- **DATA PROVIDED**
——

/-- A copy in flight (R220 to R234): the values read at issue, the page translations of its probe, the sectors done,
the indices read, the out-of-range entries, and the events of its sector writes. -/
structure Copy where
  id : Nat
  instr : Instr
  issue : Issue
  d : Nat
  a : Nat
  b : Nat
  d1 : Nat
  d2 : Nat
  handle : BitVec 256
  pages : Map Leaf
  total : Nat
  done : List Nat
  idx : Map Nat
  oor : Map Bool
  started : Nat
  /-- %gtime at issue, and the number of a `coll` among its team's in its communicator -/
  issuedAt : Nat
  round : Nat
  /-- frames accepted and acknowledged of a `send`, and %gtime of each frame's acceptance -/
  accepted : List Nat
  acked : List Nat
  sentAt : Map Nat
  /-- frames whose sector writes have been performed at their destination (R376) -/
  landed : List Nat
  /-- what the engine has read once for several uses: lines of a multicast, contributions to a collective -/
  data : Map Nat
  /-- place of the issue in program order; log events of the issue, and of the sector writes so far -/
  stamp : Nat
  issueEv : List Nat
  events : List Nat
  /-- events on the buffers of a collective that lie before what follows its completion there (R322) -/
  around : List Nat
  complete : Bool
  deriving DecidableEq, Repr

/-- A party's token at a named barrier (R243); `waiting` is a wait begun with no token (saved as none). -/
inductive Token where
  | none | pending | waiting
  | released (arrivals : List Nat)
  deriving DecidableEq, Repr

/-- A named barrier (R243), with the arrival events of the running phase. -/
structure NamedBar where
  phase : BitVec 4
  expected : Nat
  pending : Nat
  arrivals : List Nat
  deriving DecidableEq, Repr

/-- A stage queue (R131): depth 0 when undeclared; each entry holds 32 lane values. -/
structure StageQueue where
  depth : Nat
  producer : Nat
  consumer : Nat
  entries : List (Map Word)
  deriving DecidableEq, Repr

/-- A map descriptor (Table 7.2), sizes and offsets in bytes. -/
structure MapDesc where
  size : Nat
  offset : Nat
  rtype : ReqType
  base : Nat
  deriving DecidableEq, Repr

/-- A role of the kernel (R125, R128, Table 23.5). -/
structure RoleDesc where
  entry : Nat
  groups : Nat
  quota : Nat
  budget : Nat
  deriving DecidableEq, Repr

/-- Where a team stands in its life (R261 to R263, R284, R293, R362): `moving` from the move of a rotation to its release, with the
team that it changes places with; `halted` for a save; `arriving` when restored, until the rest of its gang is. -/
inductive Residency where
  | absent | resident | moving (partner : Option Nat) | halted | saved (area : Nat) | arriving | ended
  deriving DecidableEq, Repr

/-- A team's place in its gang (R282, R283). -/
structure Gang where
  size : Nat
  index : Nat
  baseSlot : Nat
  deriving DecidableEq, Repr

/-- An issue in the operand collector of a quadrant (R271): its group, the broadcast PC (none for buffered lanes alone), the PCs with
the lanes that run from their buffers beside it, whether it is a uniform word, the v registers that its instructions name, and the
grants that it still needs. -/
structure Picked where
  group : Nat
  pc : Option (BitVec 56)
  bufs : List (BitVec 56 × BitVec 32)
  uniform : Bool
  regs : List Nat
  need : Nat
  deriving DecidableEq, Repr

——

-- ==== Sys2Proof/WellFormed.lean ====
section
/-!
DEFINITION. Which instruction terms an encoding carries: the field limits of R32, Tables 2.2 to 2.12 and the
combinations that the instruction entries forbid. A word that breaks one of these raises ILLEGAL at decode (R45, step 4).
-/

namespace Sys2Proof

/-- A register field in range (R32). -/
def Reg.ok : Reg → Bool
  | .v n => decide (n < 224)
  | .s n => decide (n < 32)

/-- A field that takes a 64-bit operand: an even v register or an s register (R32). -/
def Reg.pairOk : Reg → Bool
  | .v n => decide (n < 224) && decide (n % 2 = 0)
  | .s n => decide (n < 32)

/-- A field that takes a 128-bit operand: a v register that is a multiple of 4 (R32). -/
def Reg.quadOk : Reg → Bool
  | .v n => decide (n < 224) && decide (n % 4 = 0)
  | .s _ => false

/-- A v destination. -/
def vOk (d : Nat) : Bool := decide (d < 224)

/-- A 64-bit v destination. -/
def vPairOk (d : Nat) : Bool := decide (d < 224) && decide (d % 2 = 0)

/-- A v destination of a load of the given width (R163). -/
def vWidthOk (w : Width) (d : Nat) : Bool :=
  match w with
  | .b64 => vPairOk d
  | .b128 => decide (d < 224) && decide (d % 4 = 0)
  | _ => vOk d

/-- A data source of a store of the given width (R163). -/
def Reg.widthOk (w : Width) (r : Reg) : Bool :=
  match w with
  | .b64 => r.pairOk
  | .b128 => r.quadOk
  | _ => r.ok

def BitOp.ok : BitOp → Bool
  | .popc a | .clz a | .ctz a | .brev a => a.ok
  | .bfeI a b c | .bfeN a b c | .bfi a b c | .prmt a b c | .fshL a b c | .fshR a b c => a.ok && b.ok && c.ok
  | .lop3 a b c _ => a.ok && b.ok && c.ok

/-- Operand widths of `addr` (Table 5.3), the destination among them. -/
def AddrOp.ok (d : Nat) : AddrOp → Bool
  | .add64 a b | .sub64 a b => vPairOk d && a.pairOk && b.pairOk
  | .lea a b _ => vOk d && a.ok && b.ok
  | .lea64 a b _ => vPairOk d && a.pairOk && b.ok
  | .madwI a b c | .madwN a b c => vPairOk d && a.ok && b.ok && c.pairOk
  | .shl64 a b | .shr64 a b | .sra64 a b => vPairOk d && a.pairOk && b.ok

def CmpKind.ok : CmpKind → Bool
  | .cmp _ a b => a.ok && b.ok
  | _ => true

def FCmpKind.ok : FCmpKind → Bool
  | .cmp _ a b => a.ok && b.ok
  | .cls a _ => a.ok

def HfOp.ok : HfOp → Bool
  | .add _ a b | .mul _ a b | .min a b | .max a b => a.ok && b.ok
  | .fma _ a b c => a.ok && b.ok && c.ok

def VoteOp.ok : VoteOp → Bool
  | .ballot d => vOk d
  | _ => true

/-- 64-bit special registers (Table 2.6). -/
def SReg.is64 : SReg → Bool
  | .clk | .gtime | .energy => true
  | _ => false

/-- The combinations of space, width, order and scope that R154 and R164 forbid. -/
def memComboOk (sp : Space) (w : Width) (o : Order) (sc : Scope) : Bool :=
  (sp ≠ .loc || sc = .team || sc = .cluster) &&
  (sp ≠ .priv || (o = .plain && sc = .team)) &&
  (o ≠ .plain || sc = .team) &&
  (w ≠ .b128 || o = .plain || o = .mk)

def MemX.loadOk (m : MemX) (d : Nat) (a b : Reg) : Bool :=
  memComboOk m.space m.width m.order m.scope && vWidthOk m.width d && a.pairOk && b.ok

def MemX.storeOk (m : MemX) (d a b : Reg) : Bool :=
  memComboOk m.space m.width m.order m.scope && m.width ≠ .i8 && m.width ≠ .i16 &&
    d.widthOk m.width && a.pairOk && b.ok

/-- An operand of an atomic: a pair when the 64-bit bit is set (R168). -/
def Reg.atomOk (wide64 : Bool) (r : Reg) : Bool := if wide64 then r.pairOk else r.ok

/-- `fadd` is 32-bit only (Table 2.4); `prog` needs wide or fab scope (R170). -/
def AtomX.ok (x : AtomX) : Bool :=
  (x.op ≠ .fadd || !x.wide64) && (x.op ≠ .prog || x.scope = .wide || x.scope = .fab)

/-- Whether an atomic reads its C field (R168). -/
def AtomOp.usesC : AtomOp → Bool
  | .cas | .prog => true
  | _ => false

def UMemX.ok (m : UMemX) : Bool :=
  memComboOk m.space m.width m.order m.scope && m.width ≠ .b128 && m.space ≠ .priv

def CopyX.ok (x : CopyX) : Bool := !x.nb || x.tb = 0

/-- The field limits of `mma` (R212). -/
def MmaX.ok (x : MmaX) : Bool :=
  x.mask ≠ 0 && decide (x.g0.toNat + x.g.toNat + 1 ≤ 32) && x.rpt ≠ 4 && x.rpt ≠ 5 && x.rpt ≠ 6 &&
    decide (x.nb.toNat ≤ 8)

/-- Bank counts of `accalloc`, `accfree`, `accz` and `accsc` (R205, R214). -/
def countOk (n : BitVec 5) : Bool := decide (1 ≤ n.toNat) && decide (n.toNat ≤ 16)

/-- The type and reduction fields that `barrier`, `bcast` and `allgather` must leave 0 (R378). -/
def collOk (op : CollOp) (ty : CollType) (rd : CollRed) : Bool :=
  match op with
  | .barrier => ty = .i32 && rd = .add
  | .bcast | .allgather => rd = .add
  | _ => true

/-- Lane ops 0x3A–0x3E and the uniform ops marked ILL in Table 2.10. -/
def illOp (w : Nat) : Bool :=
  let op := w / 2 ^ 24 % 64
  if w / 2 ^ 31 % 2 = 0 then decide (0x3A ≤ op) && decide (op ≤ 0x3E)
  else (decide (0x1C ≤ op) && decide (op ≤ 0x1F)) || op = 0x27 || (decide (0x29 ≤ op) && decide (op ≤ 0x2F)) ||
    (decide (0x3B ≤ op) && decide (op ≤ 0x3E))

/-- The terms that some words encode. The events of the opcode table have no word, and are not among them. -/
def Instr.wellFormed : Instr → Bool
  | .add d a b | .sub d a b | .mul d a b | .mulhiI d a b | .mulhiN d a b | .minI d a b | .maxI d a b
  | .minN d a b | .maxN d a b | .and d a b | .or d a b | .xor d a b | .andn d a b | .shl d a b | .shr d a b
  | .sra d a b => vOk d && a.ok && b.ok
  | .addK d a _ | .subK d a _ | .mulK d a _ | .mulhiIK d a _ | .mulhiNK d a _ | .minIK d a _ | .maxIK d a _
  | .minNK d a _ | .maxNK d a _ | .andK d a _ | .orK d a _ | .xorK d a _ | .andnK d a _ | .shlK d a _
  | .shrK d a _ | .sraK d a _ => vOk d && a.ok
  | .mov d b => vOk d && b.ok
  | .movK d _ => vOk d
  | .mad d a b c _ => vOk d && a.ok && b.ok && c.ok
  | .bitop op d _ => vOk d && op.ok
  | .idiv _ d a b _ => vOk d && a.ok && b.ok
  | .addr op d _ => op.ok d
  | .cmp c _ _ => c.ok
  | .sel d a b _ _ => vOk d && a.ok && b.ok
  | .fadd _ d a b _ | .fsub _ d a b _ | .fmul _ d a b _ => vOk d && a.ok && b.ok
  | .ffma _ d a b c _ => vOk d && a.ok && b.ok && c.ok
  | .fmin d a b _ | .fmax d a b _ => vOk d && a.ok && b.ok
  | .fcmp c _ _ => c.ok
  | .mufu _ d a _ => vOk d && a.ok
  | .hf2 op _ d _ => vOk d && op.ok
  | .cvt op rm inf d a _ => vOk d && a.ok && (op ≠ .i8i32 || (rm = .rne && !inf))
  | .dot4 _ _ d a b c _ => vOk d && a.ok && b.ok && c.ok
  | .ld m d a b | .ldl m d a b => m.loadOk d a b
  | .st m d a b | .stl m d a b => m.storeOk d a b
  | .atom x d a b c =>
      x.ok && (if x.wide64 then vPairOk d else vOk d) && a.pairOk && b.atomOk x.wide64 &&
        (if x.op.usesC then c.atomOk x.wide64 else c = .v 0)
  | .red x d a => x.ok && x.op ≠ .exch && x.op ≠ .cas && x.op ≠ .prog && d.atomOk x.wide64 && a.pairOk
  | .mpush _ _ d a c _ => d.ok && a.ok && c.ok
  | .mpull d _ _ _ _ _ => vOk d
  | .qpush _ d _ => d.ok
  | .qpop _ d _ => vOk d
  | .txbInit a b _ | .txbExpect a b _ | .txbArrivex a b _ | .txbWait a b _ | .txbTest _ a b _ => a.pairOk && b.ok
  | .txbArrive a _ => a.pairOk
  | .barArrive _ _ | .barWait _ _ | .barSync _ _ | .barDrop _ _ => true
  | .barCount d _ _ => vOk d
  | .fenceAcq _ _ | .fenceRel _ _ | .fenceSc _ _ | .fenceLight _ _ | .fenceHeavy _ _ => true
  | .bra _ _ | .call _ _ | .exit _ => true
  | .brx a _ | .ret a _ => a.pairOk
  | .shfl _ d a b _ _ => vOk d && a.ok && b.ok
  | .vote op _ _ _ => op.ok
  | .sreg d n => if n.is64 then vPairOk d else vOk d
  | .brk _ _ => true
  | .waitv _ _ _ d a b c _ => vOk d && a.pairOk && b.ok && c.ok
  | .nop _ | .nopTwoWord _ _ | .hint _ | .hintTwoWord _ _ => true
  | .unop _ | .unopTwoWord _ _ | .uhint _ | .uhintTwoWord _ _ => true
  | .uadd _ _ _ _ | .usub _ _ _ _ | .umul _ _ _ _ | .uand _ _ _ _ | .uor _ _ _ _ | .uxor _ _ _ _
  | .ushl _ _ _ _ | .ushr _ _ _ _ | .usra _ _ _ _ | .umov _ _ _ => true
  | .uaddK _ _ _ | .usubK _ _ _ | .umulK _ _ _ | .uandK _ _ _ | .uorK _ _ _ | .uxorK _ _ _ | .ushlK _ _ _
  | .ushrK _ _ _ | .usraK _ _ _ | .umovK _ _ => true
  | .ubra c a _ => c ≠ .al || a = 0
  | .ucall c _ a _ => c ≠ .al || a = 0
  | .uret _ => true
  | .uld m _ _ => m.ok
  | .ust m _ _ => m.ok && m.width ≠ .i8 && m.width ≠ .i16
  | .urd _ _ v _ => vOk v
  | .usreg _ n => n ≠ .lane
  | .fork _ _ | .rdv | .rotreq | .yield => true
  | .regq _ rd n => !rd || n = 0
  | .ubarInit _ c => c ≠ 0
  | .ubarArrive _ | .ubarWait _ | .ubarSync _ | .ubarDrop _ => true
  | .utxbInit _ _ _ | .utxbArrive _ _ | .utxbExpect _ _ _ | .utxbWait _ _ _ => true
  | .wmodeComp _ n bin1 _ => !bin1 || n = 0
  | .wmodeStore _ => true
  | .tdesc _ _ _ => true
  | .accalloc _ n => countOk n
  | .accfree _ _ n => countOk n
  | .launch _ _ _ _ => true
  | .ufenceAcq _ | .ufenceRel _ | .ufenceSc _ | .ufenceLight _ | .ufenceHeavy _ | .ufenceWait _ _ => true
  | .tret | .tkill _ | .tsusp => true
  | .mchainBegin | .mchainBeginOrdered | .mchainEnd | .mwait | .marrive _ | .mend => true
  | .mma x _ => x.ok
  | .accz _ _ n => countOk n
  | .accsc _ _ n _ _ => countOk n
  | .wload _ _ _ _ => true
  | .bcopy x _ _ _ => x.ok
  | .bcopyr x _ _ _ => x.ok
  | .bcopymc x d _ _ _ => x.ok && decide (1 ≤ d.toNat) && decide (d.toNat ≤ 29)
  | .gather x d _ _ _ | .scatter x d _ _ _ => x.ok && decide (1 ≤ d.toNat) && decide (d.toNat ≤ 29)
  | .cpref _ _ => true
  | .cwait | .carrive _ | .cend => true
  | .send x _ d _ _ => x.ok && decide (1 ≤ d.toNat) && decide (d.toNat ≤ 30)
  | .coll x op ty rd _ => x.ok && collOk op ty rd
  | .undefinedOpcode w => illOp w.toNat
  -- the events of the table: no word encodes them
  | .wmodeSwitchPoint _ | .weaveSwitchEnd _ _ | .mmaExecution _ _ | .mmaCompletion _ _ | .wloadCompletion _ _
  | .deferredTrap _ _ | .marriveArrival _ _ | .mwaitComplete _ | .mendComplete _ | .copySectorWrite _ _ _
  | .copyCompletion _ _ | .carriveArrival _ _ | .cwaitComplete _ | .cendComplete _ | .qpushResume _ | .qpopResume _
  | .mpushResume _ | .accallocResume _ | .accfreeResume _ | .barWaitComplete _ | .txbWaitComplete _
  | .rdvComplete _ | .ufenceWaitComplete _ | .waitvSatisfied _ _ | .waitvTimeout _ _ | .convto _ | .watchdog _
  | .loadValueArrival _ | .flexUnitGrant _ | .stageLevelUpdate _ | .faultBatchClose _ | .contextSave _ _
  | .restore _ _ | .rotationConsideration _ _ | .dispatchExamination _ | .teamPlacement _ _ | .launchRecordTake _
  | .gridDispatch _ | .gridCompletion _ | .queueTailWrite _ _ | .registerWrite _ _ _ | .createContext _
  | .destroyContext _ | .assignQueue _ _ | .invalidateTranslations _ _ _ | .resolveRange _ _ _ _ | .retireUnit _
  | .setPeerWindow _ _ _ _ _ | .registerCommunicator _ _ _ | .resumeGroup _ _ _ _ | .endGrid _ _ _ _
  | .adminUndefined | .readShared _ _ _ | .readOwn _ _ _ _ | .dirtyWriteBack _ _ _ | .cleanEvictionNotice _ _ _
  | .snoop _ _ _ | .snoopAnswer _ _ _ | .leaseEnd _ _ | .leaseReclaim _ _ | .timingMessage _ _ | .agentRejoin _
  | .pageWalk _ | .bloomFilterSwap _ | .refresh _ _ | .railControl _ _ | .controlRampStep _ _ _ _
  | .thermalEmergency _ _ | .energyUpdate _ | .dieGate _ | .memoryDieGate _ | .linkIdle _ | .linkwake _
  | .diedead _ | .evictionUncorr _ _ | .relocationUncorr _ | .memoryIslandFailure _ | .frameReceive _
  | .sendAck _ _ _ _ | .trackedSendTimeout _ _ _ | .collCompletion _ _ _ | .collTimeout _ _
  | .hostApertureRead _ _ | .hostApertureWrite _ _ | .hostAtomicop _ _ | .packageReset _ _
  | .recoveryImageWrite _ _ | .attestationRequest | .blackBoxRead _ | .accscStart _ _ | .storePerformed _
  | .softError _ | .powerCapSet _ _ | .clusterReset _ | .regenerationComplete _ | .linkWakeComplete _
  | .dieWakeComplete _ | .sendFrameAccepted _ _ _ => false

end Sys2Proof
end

——

- **EXERCISE INSTRUCTIONS**
Once you have identified the lines above that contain "entries", copy each of them.

- **EXERCISE SOLUTION**
the indices read, the out-of-range entries, and the events of its sector writes. -/
  entries : List (Map Word)
combinations that the instruction entries forbid. A word that breaks one of these raises ILLEGAL at decode (R45, step 4).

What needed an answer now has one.